Directions:
Read through the material below and find each line that has the word "work"; copy it.

========================================================================

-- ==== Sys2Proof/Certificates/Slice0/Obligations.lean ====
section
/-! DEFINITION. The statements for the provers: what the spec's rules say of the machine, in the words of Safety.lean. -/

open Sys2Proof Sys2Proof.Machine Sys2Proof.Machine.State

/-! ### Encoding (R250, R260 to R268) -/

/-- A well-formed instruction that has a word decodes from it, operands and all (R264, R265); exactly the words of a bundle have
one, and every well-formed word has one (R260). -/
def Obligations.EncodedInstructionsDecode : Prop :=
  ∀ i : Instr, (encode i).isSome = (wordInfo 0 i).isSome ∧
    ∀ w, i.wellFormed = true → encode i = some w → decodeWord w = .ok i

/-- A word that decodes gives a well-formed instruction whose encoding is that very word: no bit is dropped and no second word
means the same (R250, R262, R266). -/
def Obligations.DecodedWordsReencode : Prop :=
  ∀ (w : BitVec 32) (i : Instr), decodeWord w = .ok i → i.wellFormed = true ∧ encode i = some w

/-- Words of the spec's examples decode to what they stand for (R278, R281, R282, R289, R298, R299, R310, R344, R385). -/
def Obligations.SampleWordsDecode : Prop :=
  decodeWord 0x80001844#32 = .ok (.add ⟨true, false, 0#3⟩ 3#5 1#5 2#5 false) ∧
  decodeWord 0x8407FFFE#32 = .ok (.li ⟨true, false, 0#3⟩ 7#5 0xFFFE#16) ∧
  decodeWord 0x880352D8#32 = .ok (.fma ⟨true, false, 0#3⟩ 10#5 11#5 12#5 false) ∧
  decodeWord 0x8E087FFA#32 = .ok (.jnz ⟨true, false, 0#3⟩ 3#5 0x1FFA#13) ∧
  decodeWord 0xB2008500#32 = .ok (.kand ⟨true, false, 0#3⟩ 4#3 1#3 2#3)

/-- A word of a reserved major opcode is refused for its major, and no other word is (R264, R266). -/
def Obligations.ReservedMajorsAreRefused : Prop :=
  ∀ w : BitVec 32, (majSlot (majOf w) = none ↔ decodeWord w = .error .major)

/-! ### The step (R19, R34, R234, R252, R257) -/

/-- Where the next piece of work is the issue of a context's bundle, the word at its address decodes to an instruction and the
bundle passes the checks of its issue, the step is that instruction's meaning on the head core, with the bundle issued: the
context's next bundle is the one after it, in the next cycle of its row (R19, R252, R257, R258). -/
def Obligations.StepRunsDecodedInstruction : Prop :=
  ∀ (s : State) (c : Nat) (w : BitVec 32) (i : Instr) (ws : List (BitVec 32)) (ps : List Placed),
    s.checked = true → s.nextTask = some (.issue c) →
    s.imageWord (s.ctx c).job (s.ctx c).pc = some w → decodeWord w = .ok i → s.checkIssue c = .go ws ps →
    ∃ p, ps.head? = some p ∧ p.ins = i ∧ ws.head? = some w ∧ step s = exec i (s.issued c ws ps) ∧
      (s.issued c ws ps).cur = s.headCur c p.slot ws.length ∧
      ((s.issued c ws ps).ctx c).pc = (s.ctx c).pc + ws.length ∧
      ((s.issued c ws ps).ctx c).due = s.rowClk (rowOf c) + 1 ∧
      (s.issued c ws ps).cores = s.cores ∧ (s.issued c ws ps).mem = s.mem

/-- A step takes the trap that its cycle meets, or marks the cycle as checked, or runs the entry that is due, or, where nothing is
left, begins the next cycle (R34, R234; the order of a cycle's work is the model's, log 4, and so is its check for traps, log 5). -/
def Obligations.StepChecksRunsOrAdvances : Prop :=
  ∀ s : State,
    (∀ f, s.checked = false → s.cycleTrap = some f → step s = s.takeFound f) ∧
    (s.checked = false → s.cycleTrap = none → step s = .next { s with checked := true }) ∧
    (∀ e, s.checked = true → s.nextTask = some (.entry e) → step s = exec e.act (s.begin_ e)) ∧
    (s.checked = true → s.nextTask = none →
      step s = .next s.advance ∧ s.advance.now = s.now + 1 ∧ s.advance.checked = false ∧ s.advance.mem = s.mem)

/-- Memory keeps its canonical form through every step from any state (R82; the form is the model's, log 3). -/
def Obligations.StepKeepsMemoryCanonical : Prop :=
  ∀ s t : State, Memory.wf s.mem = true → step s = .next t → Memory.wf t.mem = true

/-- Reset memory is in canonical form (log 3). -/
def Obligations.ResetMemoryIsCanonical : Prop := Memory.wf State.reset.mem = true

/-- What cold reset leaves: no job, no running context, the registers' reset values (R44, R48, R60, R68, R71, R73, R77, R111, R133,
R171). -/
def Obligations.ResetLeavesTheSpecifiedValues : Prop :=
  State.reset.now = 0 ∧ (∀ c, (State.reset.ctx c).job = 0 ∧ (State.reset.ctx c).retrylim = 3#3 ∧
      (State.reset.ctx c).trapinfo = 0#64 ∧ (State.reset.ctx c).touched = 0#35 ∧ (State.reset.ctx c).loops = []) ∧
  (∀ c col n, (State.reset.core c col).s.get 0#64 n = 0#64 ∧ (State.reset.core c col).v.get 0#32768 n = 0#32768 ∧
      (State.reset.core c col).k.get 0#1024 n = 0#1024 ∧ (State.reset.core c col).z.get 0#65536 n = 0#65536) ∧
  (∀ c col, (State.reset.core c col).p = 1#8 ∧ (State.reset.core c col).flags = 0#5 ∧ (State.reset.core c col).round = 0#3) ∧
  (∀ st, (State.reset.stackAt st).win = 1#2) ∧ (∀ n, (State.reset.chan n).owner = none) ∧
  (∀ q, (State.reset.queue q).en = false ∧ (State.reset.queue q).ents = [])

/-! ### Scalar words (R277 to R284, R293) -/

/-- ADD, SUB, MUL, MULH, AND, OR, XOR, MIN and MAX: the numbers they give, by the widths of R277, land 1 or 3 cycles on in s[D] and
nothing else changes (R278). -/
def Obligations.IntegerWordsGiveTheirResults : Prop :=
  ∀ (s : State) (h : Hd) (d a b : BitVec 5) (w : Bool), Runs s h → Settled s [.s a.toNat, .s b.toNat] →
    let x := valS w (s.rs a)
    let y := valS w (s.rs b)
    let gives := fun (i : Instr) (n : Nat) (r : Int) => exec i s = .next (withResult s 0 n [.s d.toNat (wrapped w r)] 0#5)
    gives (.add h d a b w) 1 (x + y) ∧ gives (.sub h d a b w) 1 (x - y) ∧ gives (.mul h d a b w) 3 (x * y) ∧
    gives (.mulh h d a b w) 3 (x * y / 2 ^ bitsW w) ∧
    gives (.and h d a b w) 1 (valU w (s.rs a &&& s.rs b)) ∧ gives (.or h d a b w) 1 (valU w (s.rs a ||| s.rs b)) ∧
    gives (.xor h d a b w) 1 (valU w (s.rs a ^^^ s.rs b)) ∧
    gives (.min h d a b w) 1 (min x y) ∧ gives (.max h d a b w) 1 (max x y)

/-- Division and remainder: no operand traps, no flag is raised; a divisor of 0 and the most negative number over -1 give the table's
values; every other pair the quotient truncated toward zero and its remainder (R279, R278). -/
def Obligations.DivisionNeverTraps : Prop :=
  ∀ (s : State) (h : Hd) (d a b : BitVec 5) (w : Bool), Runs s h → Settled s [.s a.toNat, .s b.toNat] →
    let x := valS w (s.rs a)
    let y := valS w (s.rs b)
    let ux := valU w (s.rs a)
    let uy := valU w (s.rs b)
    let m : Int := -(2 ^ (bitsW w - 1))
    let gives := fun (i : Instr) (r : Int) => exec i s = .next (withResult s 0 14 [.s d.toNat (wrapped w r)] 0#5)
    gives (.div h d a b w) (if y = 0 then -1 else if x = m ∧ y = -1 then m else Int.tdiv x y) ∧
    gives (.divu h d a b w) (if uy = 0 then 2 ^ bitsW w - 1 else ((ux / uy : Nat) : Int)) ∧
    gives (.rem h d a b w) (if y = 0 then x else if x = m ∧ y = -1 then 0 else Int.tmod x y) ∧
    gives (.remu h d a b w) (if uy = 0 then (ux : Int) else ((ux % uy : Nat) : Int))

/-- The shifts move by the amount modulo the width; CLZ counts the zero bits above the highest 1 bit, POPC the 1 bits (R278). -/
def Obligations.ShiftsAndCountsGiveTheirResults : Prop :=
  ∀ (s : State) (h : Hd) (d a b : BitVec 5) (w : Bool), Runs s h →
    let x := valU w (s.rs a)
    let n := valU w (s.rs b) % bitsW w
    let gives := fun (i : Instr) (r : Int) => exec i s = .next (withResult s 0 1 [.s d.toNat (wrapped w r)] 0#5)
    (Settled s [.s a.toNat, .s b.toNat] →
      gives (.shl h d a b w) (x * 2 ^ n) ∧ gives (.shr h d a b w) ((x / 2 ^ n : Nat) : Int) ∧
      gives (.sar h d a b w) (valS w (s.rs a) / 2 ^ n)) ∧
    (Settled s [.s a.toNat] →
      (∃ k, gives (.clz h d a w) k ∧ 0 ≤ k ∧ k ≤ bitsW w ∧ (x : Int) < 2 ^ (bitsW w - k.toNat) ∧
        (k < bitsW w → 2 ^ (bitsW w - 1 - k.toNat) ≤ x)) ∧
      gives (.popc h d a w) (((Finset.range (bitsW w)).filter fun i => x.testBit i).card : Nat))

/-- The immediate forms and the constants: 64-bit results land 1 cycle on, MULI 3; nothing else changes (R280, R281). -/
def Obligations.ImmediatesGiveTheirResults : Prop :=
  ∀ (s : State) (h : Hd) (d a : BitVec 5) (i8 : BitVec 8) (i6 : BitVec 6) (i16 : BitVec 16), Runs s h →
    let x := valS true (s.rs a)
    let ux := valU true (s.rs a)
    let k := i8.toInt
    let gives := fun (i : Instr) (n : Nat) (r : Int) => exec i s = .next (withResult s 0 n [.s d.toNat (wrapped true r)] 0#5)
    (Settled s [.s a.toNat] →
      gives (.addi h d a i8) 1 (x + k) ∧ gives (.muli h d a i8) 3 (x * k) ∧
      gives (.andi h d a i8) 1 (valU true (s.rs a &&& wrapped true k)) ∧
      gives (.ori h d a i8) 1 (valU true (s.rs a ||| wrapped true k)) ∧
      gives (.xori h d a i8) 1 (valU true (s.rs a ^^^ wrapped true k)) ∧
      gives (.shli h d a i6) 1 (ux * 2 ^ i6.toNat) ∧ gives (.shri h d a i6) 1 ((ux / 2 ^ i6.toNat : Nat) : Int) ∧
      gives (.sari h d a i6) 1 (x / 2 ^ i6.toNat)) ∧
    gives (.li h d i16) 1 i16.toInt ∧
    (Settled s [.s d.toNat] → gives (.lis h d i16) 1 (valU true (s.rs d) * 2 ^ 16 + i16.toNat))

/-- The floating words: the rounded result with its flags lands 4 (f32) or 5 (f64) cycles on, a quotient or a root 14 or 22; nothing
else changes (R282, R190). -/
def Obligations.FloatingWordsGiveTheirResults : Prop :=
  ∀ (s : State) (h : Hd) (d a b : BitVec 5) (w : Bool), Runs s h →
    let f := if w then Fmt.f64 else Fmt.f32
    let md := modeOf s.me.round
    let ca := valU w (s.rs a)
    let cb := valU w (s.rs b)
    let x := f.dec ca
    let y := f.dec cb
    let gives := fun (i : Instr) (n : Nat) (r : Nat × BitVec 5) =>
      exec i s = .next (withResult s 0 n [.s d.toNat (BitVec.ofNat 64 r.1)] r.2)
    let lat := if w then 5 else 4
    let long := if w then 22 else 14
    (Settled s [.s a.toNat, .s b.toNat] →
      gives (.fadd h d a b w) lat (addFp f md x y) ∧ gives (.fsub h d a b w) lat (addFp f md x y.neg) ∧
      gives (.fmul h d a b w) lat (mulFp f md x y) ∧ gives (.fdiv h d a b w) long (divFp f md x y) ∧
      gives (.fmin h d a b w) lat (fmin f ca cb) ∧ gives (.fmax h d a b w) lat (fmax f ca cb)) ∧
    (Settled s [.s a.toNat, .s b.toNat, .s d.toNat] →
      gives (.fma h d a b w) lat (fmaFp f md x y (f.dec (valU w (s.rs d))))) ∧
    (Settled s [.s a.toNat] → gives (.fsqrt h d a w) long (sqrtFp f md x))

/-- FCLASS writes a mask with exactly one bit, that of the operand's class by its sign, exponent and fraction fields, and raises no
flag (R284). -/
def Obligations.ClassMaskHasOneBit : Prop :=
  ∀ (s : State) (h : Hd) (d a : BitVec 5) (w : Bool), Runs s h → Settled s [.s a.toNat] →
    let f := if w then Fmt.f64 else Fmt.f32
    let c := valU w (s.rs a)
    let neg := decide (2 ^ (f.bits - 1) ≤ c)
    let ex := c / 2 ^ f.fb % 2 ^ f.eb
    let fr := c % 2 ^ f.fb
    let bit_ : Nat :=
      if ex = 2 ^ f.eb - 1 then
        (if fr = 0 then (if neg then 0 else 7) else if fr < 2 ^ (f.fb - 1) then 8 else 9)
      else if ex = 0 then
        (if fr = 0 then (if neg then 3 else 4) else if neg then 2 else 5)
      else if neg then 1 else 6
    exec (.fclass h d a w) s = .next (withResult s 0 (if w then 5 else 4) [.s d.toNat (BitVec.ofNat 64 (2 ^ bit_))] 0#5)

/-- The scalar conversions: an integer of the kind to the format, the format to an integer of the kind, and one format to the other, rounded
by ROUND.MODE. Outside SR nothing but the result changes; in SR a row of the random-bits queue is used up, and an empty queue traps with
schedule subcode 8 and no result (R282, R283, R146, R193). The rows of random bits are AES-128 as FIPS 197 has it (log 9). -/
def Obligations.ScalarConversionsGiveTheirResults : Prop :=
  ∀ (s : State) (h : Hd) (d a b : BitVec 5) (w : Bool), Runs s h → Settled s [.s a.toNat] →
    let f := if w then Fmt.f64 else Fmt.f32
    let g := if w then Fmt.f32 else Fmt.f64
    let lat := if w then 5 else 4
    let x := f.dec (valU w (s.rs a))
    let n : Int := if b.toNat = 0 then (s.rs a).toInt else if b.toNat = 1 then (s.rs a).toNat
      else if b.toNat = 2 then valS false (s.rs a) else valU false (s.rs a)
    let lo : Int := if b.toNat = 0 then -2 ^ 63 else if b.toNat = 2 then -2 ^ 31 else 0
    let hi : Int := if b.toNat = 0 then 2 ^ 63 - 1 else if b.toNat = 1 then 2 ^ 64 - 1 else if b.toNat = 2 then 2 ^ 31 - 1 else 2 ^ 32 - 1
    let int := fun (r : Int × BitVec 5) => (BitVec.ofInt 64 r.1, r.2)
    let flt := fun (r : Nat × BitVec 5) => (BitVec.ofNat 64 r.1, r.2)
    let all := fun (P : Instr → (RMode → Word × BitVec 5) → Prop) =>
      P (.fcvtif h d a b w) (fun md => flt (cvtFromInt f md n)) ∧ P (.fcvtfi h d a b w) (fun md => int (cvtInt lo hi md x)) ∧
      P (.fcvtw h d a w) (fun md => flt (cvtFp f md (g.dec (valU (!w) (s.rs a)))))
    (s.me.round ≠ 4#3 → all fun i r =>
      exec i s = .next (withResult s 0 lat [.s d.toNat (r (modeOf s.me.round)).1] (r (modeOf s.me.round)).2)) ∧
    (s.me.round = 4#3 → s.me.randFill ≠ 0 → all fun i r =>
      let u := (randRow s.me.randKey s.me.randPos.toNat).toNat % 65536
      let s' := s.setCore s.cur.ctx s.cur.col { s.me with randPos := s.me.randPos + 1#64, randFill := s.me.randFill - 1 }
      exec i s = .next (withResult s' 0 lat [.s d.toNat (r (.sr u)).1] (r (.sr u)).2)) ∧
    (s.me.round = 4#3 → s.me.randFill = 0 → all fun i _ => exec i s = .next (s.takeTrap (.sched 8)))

========================================================================

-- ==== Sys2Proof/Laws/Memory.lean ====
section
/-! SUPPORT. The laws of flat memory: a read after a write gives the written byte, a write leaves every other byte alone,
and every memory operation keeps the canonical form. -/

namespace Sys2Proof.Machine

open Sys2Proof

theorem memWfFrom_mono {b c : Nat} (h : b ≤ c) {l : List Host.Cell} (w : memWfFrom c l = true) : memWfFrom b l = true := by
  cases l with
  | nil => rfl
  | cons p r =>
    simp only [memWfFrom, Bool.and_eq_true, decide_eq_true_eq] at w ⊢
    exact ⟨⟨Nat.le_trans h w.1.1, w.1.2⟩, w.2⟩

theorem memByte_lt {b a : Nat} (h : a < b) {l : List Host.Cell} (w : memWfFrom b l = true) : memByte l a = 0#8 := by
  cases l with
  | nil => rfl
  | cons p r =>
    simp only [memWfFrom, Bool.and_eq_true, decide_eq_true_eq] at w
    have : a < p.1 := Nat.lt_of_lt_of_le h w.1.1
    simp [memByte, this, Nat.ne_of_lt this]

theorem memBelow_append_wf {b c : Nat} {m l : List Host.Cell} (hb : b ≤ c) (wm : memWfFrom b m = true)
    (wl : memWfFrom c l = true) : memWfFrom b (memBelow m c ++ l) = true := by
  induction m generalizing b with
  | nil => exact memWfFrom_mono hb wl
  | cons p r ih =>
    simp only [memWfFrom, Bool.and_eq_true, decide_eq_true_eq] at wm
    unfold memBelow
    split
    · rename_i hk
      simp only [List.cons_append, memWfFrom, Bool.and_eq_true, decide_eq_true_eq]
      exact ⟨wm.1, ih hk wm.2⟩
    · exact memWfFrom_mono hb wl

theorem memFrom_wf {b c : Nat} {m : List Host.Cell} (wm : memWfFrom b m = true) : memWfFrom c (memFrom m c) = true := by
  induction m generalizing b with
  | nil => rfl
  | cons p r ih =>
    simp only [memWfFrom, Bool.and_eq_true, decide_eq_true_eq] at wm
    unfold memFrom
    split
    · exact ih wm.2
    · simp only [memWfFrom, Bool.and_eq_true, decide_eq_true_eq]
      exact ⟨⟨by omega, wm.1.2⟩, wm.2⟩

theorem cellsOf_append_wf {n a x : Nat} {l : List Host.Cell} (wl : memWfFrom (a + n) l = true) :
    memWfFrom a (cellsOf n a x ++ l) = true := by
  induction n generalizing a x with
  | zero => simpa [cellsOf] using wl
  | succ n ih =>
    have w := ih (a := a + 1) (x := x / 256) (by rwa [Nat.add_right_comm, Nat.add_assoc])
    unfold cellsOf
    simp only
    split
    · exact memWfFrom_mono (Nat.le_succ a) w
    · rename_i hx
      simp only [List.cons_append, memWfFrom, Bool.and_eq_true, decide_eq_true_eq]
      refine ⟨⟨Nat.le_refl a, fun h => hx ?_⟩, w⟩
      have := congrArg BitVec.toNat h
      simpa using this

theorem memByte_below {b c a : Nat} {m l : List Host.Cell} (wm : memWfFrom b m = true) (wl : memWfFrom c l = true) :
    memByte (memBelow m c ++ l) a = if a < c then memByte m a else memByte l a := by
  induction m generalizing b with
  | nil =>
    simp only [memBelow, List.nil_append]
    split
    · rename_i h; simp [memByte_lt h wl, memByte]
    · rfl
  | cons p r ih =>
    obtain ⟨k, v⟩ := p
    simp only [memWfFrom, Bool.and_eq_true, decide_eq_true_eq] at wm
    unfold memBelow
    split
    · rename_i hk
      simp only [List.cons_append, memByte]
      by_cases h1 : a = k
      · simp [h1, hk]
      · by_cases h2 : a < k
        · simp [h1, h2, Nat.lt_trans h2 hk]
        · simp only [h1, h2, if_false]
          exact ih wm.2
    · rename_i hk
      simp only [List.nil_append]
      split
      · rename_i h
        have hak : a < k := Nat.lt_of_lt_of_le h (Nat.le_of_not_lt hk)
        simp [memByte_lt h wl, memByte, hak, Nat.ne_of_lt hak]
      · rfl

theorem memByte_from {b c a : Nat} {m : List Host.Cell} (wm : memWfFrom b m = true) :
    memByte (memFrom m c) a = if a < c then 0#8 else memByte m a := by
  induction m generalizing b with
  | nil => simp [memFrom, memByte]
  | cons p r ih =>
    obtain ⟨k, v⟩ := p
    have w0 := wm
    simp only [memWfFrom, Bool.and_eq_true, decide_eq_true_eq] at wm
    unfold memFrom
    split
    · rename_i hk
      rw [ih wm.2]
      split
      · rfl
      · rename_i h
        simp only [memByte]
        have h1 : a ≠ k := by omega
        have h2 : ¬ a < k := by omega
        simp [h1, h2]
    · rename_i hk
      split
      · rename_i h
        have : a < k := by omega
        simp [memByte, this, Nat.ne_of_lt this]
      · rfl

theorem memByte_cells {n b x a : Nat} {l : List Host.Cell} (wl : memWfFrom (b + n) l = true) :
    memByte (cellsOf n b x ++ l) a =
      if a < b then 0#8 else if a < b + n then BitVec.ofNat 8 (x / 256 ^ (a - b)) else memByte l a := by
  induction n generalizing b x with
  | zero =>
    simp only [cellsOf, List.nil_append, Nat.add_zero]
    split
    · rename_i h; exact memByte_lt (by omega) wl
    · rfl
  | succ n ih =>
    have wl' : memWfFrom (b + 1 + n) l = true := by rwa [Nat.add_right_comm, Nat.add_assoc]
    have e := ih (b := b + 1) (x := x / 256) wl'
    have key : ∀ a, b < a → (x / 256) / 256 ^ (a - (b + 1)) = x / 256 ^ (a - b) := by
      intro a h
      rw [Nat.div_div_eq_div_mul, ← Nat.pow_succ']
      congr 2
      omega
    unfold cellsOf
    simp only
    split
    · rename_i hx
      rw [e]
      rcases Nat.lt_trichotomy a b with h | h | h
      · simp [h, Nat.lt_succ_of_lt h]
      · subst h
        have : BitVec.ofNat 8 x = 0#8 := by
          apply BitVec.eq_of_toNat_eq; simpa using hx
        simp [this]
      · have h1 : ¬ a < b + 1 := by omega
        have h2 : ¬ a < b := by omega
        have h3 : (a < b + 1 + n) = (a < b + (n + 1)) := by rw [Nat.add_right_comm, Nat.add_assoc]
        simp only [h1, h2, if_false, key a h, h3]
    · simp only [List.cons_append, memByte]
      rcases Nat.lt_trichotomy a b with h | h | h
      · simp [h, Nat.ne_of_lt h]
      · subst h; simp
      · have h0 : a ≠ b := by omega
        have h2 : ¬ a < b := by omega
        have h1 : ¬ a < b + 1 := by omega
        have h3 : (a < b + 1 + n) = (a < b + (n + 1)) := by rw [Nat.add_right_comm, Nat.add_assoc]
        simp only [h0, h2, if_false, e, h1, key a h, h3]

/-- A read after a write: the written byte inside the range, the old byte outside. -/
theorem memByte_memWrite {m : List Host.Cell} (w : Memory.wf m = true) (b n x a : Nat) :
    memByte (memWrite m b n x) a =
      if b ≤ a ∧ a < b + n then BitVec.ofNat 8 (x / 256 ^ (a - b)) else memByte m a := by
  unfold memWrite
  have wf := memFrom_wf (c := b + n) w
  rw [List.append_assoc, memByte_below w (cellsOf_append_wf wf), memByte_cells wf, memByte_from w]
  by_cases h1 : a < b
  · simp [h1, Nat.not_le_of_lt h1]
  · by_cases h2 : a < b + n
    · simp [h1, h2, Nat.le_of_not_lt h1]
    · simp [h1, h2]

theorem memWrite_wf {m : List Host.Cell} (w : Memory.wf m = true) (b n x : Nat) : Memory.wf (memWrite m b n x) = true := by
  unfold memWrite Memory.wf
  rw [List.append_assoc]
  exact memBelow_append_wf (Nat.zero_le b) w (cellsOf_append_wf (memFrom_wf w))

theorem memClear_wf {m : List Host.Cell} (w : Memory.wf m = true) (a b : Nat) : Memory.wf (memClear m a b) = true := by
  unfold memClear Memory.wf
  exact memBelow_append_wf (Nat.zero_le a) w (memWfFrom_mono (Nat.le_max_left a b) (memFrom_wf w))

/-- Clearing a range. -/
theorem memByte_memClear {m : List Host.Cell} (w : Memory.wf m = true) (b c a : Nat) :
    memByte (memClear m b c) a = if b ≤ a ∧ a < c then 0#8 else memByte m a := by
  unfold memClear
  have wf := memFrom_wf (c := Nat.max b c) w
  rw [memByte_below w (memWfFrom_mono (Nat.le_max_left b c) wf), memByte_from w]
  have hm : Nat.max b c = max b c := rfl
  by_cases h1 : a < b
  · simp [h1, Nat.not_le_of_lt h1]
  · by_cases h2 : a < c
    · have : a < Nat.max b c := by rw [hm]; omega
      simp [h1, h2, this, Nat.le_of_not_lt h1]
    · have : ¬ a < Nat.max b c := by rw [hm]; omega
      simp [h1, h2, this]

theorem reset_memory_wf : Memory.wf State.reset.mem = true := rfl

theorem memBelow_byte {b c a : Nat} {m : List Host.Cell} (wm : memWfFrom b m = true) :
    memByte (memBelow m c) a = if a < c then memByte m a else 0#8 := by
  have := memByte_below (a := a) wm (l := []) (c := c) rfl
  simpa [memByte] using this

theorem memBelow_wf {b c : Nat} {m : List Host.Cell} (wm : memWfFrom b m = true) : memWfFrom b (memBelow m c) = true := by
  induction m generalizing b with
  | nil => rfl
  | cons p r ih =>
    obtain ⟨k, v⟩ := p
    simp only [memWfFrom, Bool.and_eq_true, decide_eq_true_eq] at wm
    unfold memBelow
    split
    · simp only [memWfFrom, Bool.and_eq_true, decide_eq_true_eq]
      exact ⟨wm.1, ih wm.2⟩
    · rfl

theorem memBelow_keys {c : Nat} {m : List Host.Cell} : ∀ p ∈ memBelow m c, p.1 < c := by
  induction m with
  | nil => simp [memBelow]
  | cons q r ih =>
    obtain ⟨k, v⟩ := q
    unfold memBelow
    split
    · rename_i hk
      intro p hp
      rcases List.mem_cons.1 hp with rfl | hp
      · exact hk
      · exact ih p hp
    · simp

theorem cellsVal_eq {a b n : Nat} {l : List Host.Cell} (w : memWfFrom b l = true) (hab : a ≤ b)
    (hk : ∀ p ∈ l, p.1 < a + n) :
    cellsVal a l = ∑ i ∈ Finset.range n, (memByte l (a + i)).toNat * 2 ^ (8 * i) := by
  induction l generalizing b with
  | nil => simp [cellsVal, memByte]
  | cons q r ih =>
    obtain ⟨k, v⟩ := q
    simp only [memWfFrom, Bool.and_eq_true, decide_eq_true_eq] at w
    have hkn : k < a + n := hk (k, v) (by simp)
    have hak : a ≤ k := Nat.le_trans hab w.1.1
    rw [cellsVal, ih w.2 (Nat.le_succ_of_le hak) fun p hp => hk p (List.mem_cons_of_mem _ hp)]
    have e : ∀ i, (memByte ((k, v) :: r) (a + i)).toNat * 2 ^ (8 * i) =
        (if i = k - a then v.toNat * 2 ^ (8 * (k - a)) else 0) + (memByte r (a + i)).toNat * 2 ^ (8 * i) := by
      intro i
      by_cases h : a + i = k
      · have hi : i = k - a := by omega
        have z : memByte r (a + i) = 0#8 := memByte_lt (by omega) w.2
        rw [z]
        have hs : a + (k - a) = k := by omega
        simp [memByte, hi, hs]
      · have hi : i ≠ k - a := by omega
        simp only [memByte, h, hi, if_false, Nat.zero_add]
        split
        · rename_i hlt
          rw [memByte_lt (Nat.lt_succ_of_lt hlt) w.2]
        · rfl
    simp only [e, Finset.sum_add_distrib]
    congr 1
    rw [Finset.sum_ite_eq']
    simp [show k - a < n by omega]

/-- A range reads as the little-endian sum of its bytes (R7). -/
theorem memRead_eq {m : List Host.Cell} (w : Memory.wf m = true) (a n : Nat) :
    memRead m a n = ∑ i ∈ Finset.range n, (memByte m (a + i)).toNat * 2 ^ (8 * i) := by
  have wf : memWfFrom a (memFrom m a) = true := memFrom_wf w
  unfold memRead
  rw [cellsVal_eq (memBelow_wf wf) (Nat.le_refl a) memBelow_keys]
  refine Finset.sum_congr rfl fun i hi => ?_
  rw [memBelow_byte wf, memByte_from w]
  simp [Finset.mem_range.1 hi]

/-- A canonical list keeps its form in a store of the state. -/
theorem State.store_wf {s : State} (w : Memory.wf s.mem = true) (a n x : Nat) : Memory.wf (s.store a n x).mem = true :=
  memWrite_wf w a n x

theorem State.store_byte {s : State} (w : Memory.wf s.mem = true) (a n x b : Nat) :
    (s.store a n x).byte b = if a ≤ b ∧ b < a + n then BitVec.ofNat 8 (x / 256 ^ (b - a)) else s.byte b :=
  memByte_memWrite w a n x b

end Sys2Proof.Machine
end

========================================================================

Finished task:
/-- Where the next piece of work is the issue of a context's bundle, the word at its address decodes to an instruction and the
left, begins the next cycle (R34, R234; the order of a cycle's work is the model's, log 4, and so is its check for traps, log 5). -/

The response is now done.